ここでは、同書の出版記念パーティーが広州華僑博物館で開催されたこと。また同書が「世界5大陸、41カ国、67の」中華街を紹介することで、中国人の海外旅行のみならず、留学やビジネス、投資にとって貴重な情報を提供していると解説しています。

内容をざっと見てみましょうか。

まず「前言」で、今日の中国人にとっての「唐人街(中華街)」の位置付けについて以下の6つのポイントを挙げています。

①在外華人の出国の第一ステージ
②在外華人と中国本土人の連帯の絆
③華人文化の全世界的橋梁
④在外華人の愛国主義温床
⑤外国人のための中国文化理解の窓口
⑥在外華人の社会、経済、文化の中心

ちょっと気になる文言(「④在外華人の愛国主義温床」)も含まれていますが、同書は海外に点在する中華街をポジティブな存在として捉え直そうとしていることがわかります。華人の経済的、社会的、文化的な活動が海外で展開していくための拠点として位置付けようとしているのです。
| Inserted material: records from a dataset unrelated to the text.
-- ==== Sys2Proof/Safety.lean ====
section
/-! DEFINITION. The terms the statements use: which rows are blocks and which are requests of a session, commands that the outside can
send, a step that goes on, memories in canonical form, what a block of a running job sees and leaves, what an event comes to once its time
has passed, and when a mailbox command is granted and what it answers. -/
namespace Sys2Proof

open Sys2Proof.Machine

/-- The form and the block of a block row (R107). -/
def Instr.block (i : Instr) : Option (Sig × Blk) :=
  match i with
  | .and b => some ((sigLogic 0x0101), b)
  | .or b => some ((sigLogic 0x0102), b)
  | .xor b => some ((sigLogic 0x0103), b)
  | .not b => some (sigNot, b)
  | .shl b => some ((sigShift 0x0105 Ty.isInt), b)
  | .shr b => some ((sigShift 0x0106 Ty.isInt), b)
  | .asr b => some ((sigShift 0x0107 Ty.isI), b)
  | .rol b => some ((sigShift 0x0108 Ty.isU), b)
  | .ror b => some ((sigShift 0x0109 Ty.isU), b)
  | .bitget b => some (sigBitget, b)
  | .bitset b => some (sigBitset, b)
  | .popcnt b => some (sigPopcnt, b)
  | .eq b => some ((sigCmp 0x0201 (fun _ => true)), b)
  | .ne b => some ((sigCmp 0x0202 (fun _ => true)), b)
  | .lt b => some ((sigCmp 0x0203 Ty.isNum), b)
  | .le b => some ((sigCmp 0x0204 Ty.isNum), b)
  | .gt b => some ((sigCmp 0x0205 Ty.isNum), b)
  | .ge b => some ((sigCmp 0x0206 Ty.isNum), b)
  | .sel b => some (sigSel, b)
  | .mux b => some (sigMux, b)
  | .min b => some ((sigMinMax 0x0209), b)
  | .max b => some ((sigMinMax 0x020A), b)
  | .limit b => some (sigLimit, b)
  | .move b => some (sigMove, b)
  | .ldx b => some (sigLdx, b)
  | .stx b => some (sigStx, b)
  | .getst b => some (sigGetst, b)
  | .add b => some ((sigInt 0x0301 2 8 Ty.isInt), b)
  | .sub b => some ((sigInt 0x0302 2 2 Ty.isInt), b)
  | .mul b => some ((sigInt 0x0303 2 4 Ty.isInt), b)
  | .div b => some ((sigInt 0x0304 2 2 Ty.isInt), b)
  | .mod b => some ((sigInt 0x0305 2 2 Ty.isInt), b)
  | .neg b => some ((sigInt 0x0306 1 1 Ty.isI), b)
  | .abs b => some ((sigInt 0x0307 1 1 Ty.isI), b)
  | .qadd b => some ((sigQ 0x0401 2), b)
  | .qsub b => some ((sigQ 0x0402 2), b)
  | .qmul b => some ((sigQany 0x0403 2), b)
  | .qdiv b => some ((sigQany 0x0404 2), b)
  | .qneg b => some ((sigQ 0x0405 1), b)
  | .qabs b => some ((sigQ 0x0406 1), b)
  | .qscale b => some ((sigQany 0x0407 1), b)
  | .fadd b => some ((sigF 0x0501 2), b)
  | .fsub b => some ((sigF 0x0502 2), b)
  | .fmul b => some ((sigF 0x0503 2), b)
  | .fdiv b => some ((sigF 0x0504 2), b)
  | .fsqrt b => some ((sigF 0x0505 1), b)
  | .fabs b => some ((sigF 0x0506 1), b)
  | .fneg b => some ((sigF 0x0507 1), b)
  | .fexp b => some ((sigF 0x0508 1), b)
  | .fln b => some ((sigF 0x0509 1), b)
  | .fsin b => some ((sigF 0x050A 1), b)
  | .fcos b => some ((sigF 0x050B 1), b)
  | .fatan2 b => some ((sigF 0x050C 2), b)
  | .cvt b => some (sigCvt, b)
  | .scale b => some ((sigF32 0x0602 5), b)
  | .unscale b => some ((sigF32 0x0603 5), b)
  | .lint b => some (sigLint, b)
  | .ton b => some ((sigNt 0x0701), b)
  | .tof b => some ((sigNt 0x0702), b)
  | .tp b => some ((sigNt 0x0703), b)
  | .tpulse b => some ((sigNt 0x0704), b)
  | .tret b => some (sigTret, b)
  | .tons b => some ((sigCt 0x0801), b)
  | .tofs b => some ((sigCt 0x0802), b)
  | .tps b => some ((sigCt 0x0803), b)
  | .ctu b => some ((sigCtu 0x0901), b)
  | .ctd b => some ((sigCtu 0x0902), b)
  | .ctud b => some (sigCtud, b)
  | .ctw b => some (sigCtw, b)
  | .rtrig b => some ((sigEdge 0x0A01 1), b)
  | .ftrig b => some ((sigEdge 0x0A02 1), b)
  | .edge2 b => some ((sigEdge 0x0A03 2), b)
  | .pid b => some ((sigPid 0x0B01 (· == .f32)), b)
  | .pidq b => some ((sigPid 0x0B02 Ty.isQ), b)
  | .lag1 b => some ((sigFilt 0x0B03 2), b)
  | .leadlag b => some ((sigFilt 0x0B04 4), b)
  | .ramp b => some ((sigFilt 0x0B05 3), b)
  | .deadb b => some ((sigFilt 0x0B06 2), b)
  | .mavg b => some (sigMavg, b)
  | .integ b => some (sigInteg, b)
  | .step b => some (sigStep, b)
  | .trans b => some (sigTrans, b)
  | .seqrst b => some (sigSeqrst, b)
  | .almhl b => some (sigAlmhl, b)
  | .almdly b => some (sigAlmdly, b)
  | .alminh b => some (sigAlminh, b)
  | .almshv b => some (sigAlmshv, b)
  | .almfo b => some (sigAlmfo, b)
  | .v1oo2 b => some (sigV1oo2, b)
  | .v2oo3 b => some (sigV2oo3, b)
  | .v1oo2a b => some (sigV1oo2a, b)
  | .v2oo3a b => some (sigV2oo3a, b)
  | .sdl b => some (sigSdl, b)
  | .sgsub b => some (sigSgsub, b)
  | .sgcol b => some (sigSgcol, b)
  | .sgstat b => some (sigSgstat, b)
  | .cantx b => some (sigCantx, b)
  | .canrx b => some (sigCanrx, b)
  | .hcmd b => some (sigHcmd, b)
  | .hvar b => some (sigHvar, b)
  | .tmark b => some (sigTmark, b)
  | .cntrd b => some (sigCntrd, b)
  | .ptext b => some (sigPtext, b)
  | .pfield b => some (sigPfield, b)
  | .jmp b => some (sigJmp, b)
  | .jmpc b => some (sigJmpc, b)
  | .jmpn b => some (sigJmpn, b)
  | .loopb b => some (sigLoopb, b)
  | .call b => some (sigCall, b)
  | .ret b => some (sigRet, b)
  | .nop b => some (sigNop, b)
  | _ => none

/-- The code and the request of a mailbox row that a session sends (R427 to R439); SESSION_OPEN belongs to no session yet. -/
def Instr.request (i : Instr) : Option (Nat × Req) :=
  match i with
  | .sessionConfirm q => some (0x0102, q)
  | .sessionClose q => some (0x0103, q)
  | .keepalive q => some (0x0104, q)
  | .unlockPassword q => some (0x0110, q)
  | .unlockChallenge q => some (0x0111, q)
  | .unlockResponse q => some (0x0112, q)
  | .relock q => some (0x0113, q)
  | .fieldLockEngage q => some (0x0120, q)
  | .fieldLockRelease q => some (0x0121, q)
  | .setPassword q => some (0x0122, q)
  | .setVesselKey q => some (0x0123, q)
  | .setLinkKey q => some (0x0124, q)
  | .stateGet q => some (0x0201, q)
  | .restart q => some (0x0202, q)
  | .stop q => some (0x0203, q)
  | .serviceEnter q => some (0x0204, q)
  | .serviceExit q => some (0x0205, q)
  | .reset q => some (0x0206, q)
  | .setLoadBegin q => some (0x0301, q)
  | .setLoadData q => some (0x0302, q)
  | .setLoadEnd q _ => some (0x0303, q)
  | .throw q => some (0x0304, q)
  | .throwCancel q => some (0x0305, q)
  | .sidingClear q => some (0x0306, q)
  | .reportRead q => some (0x0307, q)
  | .taskResume q => some (0x0401, q)
  | .taskRead q => some (0x0402, q)
  | .imageInfo q => some (0x0403, q)
  | .varRead q => some (0x0501, q)
  | .varWrite q => some (0x0502, q)
  | .forceSet q => some (0x0503, q)
  | .forceClear q => some (0x0504, q)
  | .forceList q => some (0x0505, q)
  | .diCountReset q => some (0x0601, q)
  | .doLearn q => some (0x0602, q)
  | .holdAck q => some (0x0603, q)
  | .hartSend q => some (0x0604, q)
  | .loopCheck q => some (0x0605, q)
  | .canTx q => some (0x0701, q)
  | .canAbort q => some (0x0702, q)
  | .canObjRead q => some (0x0703, q)
  | .canRecover q => some (0x0704, q)
  | .canSubscribe q => some (0x0705, q)
  | .tsSubscribe q => some (0x0801, q)
  | .timeGet q => some (0x0802, q)
  | .timeSet q => some (0x0803, q)
  | .slotWrite q => some (0x0901, q)
  | .slotSubmit q => some (0x0902, q)
  | .slotRead q => some (0x0903, q)
  | .deadlineTest q => some (0x0904, q)
  | .thymeRead q => some (0x0A01, q)
  | .thymeSubscribe q => some (0x0A02, q)
  | .thymeClear q => some (0x0A03, q)
  | .cntSnapshot q => some (0x0B01, q)
  | .cntRead q => some (0x0B02, q)
  | .cntClear q => some (0x0B03, q)
  | .cntThreshold q => some (0x0B04, q)
  | .dispJournalRead q => some (0x0C01, q)
  | .ledgerRead q => some (0x0C02, q)
  | .reserveCall q => some (0x0D01, q)
  | .proofStart q => some (0x0D02, q)
  | .pairResync q => some (0x0D03, q)
  | .substitute q => some (0x0E01, q)
  | .spareRestore q _ => some (0x0E02, q)
  | .diagRead q => some (0x0E03, q)
  | .paramRead q => some (0x0F01, q)
  | .paramWrite q => some (0x0F02, q)
  | .paramDescribe q => some (0x0F03, q)
  | _ => none

end Sys2Proof

namespace Sys2Proof.Safety

open Sys2Proof Sys2Proof.Machine

/-! ### Steps -/

/-- Every command that waits is well formed. -/
def Ready (s : State) : Prop := ∀ i ∈ s.pending, i.wf = true

/-- The command goes through: a next state with the queue and the latched block as they were, whose block is `c`. -/
def Goes (i : Instr) (s : State) (c : Chip) : Prop := exec i s = .next { s with chip := c }

/-- The command goes through, and the block after it has `P`. -/
def Does (i : Instr) (s : State) (P : Chip → Prop) : Prop := ∃ c, Goes i s c ∧ P c

/-- Wherever the block, once `dt` ns have passed, meets `pre`, the command goes through and leaves the block that `eff` makes of it. -/
def Takes (i : Instr) (dt : Nat) (pre : Chip → Prop) (eff : Chip → Chip) : Prop :=
  ∀ s : State, pre (pass dt s.chip) → Goes i s (eff (pass dt s.chip))

/-- Global variable memory and retained memory are in canonical form. -/
def Canonical (c : Chip) : Prop := Mem.wf c.mem.glb = true ∧ Mem.wf c.mem.ret = true

/-- A set the module holds: main, siding, the one a rollback returns to, and the two stored ones. -/
def Holds (c : Chip) (cs : ConfigSet) : Prop :=
  cs = c.sets.main ∨ c.sets.side = some cs ∨ c.sets.revertTo = some cs ∨ c.mem.nand0 = some cs ∨ c.mem.nand1 = some cs

/-- What every step keeps: the commands that wait are well formed; the memories, those of the sets, of the reserve's image and of a rewrite
in progress are in canonical form; every counter has 48 bits. -/
def Inv (s : State) : Prop :=
  Ready s ∧ Canonical s.chip ∧ (∀ cs, Holds s.chip cs → Mem.wf cs.initGlb = true)
    ∧ Mem.wf s.chip.pair.image.glb = true ∧ Mem.wf s.chip.pair.image.ret = true
    ∧ (∀ m d, s.chip.mem.restartCopy = some (m, d) → Mem.wf m = true) ∧ ∀ e ∈ s.chip.cnt.val, e.2 < 2 ^ 48

/-! ### Blocks of a job -/

/-- The block is the next one of running job `j`, and its enable input, where it has one, reads TRUE (R96, R98). -/
def Runs (sg : Sig) (b : Blk) (s : State) (j : Job) : Prop :=
  sg.good b = true ∧ (task s.chip b.task.val).job = some j ∧ (task s.chip b.task.val).st = .running ∧ j.done = false
    ∧ b.skips j s.chip = false

/-- Every block row `mk` of form `sg` comes to what `f` says of its inputs, outputs and instance, for every running job. -/
def Computes (sg : Sig) (mk : Blk → Instr) (f : Env → List Ref → List Ref → List Byte → BRes) : Prop :=
  ∀ (b : Blk) (s : State) (j : Job), Runs sg b s j →
    Goes (mk b) s (chipAfter sg b j (f (b.env j s.chip) (sg.ins b) (sg.outs b) ((b.env j s.chip).inst sg)) s.chip)

/-! ### Mailbox commands -/

/-- A session may have command `cmd` executed at the instant it is taken: it is open, its ceiling and role reach `need`, and the command
is one of the module state (R411, R425, R426). `c` is the block at that instant, `ss` the session, `p` its peer. -/
def Granted (cmd need : Nat) (q : Req) (c : Chip) (ss : Session) (p : Peer) : Prop :=
  sess c q.sess = ss ∧ ss.st = .open ∧ ss.peer = some p ∧ need ≤ ss.ceil ∧ need ≤ ss.role
    ∧ bit (cmdStates cmd) c.sup.mstate.code = true

/-- The block when a mailbox command is taken: the time before it has passed, and the command is counted to its transport (R459). -/
def taken (q : Req) (p : Peer) (s : State) : Chip := countTaken p (pass q.dt s.chip)

/-- Wherever a session may have command `cmd` executed and `pre` holds of the request and the block, the row `mk` goes through: the session
gets the answer that `ans` gives, and the block is the one `ans` leaves, with what follows the answer. -/
def Answers (cmd need : Nat) (mk : Req → Instr) (pre : Req → Session → Chip → Prop) (ans : Req → Session → Chip → Ans) : Prop :=
  ∀ (q : Req) (s : State) (ss : Session) (p : Peer), Granted cmd need q s.chip ss p → pre q ss (taken q p s) →
    Goes (mk q) s ((ans q ss (taken q p s)).after (respond cmd q.sess q.tag (ans q ss (taken q p s)).status (ans q ss (taken q p s)).payload
      (ans q ss (taken q p s)).chip))

/-- A payload has a length and zeros in its reserved bytes. -/
def Shaped (p : List Byte) (len : Nat) (zeros : List Nat) : Prop := p.length = len ∧ ∀ i ∈ zeros, p.getD i 0 = 0

/-- A session of the service port. -/
def OverUsb (ss : Session) : Prop := ∃ u, ss.peer = some (.usb u)

/-- The answer to a command that a pair decides together: ACCEPTED with a proposal to the partner in a pair, else OK with the effect ordered
for the next boundary (R415, R426). -/
def decided (e : Effect) (q : Req) (payload : List Byte) (c : Chip) : Ans :=
  if isPair c then
    { status := 1
      chip := emit (.proposal (.cmd c.tt.tn e)) { c with sup := { c.sup with pairCmds := c.sup.pairCmds ++ [(c.tt.tn, e, q.sess, q.tag)] } } }
  else { payload := payload, chip := order (c.tt.tn + 1) e c }

/-- The answer to a command that is ACCEPTED and acts at the next boundary. -/
def acceptedFor (e : Effect) (c : Chip) : Ans := { status := 1, chip := order (c.tt.tn + 1) e c }

/-- The answer to a command that is OK and acts at the next boundary. -/
def doneFor (e : Effect) (c : Chip) : Ans := { chip := order (c.tt.tn + 1) e c }

end Sys2Proof.Safety
end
しかし、それにはちょっと違和感があります。もともと中華街とは、早い時期では14、15世紀頃、中国本土の政変や自然災害などから国を逃れた人たちがたどりついた先に形成されたものでした。また、19世紀のアヘン戦争以降は、労働者として太平洋を渡り、北米や日本へ渡ってきた人たちがつくったコミュニティでもあります。それは、在外華人のネガティブな歴史そのもののはずです。

おそらく、彼らはこう思っているのでしょう。いまはもうそんな時代ではない。新時代の中華街とは、興隆する今日の中国人の海外発展のためにあるのだと。

同書には、他にも気になるところがあります。

たとえば、日本の中華街として横浜、神戸、長崎だけでなく、「東京中華街」が挙げられていることです。

いつのまに東京に中華街が? そう思うかもしれませんが、「东京唐人街:中国人的“银座”(東京の中華街:中国人の銀座)」と題されたページがあり、1980年代以降、多くの中国本土の学生が日本に留学し、その後日本で就職したこと。池袋駅北口の周辺に多くの中国人経営の料理店があることなどが書かれています。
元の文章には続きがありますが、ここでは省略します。